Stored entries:
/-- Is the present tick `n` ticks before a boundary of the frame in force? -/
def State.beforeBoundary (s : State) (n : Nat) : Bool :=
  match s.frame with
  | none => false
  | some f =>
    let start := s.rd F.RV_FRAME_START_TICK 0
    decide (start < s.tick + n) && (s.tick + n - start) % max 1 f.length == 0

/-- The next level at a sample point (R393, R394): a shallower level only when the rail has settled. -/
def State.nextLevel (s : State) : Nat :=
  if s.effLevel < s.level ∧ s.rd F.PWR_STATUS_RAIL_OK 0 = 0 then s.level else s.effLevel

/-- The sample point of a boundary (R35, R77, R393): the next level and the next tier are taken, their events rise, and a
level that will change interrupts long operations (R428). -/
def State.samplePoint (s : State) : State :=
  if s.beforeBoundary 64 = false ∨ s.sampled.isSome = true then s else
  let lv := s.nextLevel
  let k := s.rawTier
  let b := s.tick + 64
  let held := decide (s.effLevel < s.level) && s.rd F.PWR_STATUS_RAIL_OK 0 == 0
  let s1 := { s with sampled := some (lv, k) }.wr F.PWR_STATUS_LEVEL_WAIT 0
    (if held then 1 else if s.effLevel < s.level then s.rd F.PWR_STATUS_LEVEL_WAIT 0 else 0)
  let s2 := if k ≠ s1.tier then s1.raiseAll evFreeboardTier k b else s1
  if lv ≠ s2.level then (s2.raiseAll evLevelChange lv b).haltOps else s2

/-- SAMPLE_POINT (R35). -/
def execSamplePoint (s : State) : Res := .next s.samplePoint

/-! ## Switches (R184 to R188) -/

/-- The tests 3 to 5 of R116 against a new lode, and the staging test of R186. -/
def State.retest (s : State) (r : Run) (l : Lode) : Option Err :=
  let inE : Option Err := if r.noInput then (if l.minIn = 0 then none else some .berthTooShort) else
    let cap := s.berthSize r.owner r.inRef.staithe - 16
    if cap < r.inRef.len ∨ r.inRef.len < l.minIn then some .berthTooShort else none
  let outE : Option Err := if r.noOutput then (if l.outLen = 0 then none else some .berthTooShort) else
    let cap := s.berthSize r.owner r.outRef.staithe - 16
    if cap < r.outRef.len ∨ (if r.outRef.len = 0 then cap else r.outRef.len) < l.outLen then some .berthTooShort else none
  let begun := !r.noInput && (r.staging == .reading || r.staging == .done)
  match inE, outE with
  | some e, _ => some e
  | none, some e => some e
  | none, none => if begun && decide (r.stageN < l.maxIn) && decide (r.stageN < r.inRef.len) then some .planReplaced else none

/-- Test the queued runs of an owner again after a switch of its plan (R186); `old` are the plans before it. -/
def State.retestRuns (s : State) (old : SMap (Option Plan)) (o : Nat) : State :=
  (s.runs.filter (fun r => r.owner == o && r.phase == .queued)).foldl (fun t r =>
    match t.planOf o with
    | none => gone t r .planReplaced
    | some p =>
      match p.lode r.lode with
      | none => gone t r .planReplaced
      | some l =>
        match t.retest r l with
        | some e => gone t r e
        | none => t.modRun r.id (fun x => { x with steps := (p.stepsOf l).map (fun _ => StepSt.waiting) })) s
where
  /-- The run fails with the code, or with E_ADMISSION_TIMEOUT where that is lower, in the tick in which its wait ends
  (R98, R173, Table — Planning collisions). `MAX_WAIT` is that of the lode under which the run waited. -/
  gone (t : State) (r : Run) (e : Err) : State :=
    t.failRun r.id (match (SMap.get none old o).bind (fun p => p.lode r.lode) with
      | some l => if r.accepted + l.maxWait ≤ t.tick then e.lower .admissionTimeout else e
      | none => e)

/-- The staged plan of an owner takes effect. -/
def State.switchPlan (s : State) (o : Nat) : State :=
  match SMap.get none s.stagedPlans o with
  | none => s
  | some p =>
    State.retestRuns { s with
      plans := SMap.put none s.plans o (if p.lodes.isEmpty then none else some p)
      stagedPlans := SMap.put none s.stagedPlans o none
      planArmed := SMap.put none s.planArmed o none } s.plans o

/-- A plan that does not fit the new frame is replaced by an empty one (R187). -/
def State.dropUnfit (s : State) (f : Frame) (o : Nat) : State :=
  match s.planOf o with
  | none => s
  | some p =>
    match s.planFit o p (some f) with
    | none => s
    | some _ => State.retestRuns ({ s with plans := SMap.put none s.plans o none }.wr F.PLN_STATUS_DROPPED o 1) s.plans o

* * *

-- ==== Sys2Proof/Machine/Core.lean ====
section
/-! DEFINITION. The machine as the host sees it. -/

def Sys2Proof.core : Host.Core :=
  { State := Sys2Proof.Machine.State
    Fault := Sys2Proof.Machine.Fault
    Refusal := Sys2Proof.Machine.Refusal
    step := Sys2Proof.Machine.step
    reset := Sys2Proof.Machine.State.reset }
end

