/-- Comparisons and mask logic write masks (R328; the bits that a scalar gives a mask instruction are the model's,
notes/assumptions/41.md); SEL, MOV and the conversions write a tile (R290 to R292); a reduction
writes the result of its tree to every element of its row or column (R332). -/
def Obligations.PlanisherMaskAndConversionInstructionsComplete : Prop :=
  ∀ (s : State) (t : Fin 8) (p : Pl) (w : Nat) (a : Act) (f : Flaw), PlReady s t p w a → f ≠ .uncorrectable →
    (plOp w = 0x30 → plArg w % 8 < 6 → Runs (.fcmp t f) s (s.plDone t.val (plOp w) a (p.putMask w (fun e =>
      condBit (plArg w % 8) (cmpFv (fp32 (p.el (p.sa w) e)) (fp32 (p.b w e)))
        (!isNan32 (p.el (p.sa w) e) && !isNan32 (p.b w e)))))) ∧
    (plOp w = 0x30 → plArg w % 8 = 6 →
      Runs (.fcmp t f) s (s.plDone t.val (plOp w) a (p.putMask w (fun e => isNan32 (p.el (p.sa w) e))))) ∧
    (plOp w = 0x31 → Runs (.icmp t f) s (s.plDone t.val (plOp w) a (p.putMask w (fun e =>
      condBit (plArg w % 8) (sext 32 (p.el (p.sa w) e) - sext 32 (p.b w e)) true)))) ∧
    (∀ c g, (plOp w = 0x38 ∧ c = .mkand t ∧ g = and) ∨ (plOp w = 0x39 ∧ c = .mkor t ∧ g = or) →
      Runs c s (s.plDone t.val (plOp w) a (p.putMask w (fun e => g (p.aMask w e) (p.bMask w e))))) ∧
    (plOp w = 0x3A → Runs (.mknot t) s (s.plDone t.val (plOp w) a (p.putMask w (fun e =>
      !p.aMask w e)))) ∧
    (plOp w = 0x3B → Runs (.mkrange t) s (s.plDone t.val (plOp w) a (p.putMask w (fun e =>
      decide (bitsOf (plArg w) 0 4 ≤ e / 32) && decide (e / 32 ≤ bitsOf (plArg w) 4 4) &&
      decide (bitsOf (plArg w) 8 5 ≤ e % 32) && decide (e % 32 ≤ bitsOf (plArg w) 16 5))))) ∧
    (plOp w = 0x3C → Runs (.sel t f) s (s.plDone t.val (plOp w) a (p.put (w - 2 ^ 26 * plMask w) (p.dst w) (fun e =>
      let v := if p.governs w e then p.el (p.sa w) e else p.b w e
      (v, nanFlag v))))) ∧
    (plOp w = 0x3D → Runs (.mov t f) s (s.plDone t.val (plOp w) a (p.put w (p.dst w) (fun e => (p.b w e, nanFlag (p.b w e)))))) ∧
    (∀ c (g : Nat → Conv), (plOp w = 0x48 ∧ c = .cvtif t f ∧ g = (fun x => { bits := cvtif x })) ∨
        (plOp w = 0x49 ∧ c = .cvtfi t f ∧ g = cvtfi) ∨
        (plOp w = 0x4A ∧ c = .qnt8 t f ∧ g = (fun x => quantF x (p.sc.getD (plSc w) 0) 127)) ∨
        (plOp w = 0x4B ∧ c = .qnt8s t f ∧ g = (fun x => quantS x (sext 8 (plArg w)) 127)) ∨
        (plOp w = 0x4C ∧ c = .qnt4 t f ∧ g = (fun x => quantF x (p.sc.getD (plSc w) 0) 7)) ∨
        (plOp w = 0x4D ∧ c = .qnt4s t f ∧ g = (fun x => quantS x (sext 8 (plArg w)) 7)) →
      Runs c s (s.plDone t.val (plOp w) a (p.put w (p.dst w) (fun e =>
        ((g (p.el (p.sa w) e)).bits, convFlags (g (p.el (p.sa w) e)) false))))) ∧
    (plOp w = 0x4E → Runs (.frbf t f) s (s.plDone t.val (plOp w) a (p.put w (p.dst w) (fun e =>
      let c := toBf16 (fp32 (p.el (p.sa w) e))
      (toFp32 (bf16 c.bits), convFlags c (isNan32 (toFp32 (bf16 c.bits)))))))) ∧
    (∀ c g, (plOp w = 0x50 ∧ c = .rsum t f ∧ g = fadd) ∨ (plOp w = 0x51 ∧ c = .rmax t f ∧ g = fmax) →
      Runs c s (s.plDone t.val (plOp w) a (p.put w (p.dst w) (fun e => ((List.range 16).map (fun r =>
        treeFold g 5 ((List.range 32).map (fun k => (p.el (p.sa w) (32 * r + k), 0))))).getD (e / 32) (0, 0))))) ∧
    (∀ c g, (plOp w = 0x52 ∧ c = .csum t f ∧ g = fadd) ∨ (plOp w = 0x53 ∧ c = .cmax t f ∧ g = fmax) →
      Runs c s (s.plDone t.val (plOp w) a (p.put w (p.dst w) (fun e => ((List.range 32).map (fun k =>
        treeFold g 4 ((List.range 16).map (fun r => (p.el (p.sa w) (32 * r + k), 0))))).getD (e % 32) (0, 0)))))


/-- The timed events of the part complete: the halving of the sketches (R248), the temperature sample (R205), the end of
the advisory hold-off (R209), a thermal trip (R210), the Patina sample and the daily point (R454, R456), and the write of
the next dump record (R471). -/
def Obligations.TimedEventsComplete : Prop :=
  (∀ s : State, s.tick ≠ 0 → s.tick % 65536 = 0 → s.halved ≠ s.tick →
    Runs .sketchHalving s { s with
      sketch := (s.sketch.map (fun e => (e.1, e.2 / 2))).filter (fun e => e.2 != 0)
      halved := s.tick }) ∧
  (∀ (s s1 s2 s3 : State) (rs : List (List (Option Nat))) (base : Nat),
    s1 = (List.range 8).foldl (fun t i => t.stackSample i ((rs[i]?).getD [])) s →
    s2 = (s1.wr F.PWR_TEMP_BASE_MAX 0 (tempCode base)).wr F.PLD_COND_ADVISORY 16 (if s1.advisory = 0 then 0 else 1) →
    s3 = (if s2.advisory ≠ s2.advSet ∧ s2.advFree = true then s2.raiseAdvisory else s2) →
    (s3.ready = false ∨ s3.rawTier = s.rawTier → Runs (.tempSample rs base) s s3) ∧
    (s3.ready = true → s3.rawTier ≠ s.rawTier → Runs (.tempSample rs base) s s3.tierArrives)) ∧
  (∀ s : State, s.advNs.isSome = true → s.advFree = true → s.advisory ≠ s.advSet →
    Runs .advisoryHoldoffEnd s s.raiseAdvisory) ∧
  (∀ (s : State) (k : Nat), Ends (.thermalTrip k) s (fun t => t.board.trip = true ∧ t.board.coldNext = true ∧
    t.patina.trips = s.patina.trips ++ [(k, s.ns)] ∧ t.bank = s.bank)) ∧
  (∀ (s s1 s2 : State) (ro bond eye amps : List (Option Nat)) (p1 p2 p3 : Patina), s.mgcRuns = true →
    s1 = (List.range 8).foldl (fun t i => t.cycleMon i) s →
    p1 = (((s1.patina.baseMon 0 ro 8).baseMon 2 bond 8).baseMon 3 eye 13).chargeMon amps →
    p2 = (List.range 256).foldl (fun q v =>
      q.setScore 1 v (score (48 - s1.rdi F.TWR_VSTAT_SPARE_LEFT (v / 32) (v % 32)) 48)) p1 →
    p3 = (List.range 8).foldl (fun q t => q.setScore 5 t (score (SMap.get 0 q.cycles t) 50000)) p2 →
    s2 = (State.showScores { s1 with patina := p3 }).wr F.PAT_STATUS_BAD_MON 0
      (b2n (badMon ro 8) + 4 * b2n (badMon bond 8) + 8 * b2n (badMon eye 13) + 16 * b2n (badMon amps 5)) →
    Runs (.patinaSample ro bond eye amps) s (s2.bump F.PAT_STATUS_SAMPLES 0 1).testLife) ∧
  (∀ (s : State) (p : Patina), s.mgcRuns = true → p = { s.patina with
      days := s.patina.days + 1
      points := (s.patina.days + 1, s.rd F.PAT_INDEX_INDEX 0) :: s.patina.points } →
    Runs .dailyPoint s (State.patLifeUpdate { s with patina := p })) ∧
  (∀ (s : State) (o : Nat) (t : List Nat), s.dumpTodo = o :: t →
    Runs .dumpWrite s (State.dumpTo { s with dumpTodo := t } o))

* * *

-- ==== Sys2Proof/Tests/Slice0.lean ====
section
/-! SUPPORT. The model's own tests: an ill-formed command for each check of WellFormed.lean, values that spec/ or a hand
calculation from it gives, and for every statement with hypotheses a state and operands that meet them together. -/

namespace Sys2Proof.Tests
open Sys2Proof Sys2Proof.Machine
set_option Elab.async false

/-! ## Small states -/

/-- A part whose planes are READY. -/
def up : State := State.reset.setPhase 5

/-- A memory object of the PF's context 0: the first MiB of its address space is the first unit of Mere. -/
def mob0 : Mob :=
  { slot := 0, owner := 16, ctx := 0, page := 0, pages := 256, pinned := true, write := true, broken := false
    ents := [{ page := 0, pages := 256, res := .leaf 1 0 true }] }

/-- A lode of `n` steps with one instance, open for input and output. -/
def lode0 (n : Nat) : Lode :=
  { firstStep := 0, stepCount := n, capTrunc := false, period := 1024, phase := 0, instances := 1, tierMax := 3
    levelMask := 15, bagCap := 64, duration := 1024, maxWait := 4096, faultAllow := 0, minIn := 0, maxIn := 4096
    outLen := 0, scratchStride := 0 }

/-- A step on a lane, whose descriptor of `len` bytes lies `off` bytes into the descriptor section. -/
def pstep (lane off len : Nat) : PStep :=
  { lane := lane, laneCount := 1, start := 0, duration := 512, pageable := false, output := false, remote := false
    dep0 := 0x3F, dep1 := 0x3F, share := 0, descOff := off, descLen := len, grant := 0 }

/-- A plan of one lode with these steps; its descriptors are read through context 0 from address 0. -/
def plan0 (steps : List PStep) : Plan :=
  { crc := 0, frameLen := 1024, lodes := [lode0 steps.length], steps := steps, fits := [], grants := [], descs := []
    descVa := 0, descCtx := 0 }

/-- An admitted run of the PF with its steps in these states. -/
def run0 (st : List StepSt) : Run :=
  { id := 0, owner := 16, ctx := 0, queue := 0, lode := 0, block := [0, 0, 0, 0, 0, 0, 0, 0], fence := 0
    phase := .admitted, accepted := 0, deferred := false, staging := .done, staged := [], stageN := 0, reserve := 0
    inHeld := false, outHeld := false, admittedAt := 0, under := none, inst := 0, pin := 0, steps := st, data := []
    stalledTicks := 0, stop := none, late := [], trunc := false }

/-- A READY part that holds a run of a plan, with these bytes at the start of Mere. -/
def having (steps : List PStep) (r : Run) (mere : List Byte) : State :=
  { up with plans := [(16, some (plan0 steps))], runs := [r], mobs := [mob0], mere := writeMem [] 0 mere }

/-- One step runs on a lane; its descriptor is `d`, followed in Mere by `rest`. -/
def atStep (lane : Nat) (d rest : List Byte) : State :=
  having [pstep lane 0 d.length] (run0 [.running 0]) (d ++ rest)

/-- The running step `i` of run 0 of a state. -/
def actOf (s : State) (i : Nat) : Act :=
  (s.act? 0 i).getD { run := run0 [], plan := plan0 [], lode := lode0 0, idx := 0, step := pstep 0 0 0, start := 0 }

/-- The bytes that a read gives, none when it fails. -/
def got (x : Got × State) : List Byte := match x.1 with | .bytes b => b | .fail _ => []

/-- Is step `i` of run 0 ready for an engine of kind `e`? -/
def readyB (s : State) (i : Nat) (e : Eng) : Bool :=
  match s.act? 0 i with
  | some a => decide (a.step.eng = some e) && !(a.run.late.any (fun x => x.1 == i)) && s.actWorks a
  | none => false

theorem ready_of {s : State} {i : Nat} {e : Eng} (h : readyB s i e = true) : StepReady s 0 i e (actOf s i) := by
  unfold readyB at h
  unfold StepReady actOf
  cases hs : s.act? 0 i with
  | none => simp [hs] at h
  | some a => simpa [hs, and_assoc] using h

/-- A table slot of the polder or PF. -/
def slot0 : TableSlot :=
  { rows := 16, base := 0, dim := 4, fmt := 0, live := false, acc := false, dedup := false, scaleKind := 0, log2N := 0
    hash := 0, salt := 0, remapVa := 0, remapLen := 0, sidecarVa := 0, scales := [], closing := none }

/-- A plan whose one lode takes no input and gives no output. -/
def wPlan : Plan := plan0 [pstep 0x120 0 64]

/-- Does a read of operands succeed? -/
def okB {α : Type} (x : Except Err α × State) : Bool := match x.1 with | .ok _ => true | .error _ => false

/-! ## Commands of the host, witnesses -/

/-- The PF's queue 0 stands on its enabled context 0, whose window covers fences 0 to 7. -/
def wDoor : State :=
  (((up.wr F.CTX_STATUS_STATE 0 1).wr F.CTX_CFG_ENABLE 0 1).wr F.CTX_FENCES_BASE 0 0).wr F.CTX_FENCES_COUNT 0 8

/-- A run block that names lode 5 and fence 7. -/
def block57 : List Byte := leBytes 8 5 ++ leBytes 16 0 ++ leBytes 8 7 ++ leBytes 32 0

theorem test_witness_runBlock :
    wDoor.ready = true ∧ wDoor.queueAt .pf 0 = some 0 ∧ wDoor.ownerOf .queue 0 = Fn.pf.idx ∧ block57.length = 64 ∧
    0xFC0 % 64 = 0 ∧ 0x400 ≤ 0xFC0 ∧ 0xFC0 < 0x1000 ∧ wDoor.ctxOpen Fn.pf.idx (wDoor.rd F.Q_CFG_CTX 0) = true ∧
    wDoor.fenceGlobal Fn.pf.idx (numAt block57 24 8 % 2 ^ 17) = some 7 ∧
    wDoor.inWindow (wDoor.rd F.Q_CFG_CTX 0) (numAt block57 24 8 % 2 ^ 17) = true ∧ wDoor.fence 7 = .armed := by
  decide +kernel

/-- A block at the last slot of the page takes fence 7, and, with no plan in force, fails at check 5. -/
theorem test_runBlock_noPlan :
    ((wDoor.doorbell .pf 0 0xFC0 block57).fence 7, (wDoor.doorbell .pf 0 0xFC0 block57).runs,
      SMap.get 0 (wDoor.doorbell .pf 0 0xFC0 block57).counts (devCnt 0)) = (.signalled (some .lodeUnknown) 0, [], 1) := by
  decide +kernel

EXERCISE OBJECTIVE: Above are the records; from them, give again exactly the lines from the one containing "phase := .admitted, accepted" to the one containing "def actOf (s", both lines included, and nothing more.

RESPONSE FOR THIS EXERCISE:
    phase := .admitted, accepted := 0, deferred := false, staging := .done, staged := [], stageN := 0, reserve := 0
    inHeld := false, outHeld := false, admittedAt := 0, under := none, inst := 0, pin := 0, steps := st, data := []
    stalledTicks := 0, stop := none, late := [], trunc := false }

/-- A READY part that holds a run of a plan, with these bytes at the start of Mere. -/
def having (steps : List PStep) (r : Run) (mere : List Byte) : State :=
  { up with plans := [(16, some (plan0 steps))], runs := [r], mobs := [mob0], mere := writeMem [] 0 mere }

/-- One step runs on a lane; its descriptor is `d`, followed in Mere by `rest`. -/
def atStep (lane : Nat) (d rest : List Byte) : State :=
  having [pstep lane 0 d.length] (run0 [.running 0]) (d ++ rest)

/-- The running step `i` of run 0 of a state. -/
def actOf (s : State) (i : Nat) : Act :=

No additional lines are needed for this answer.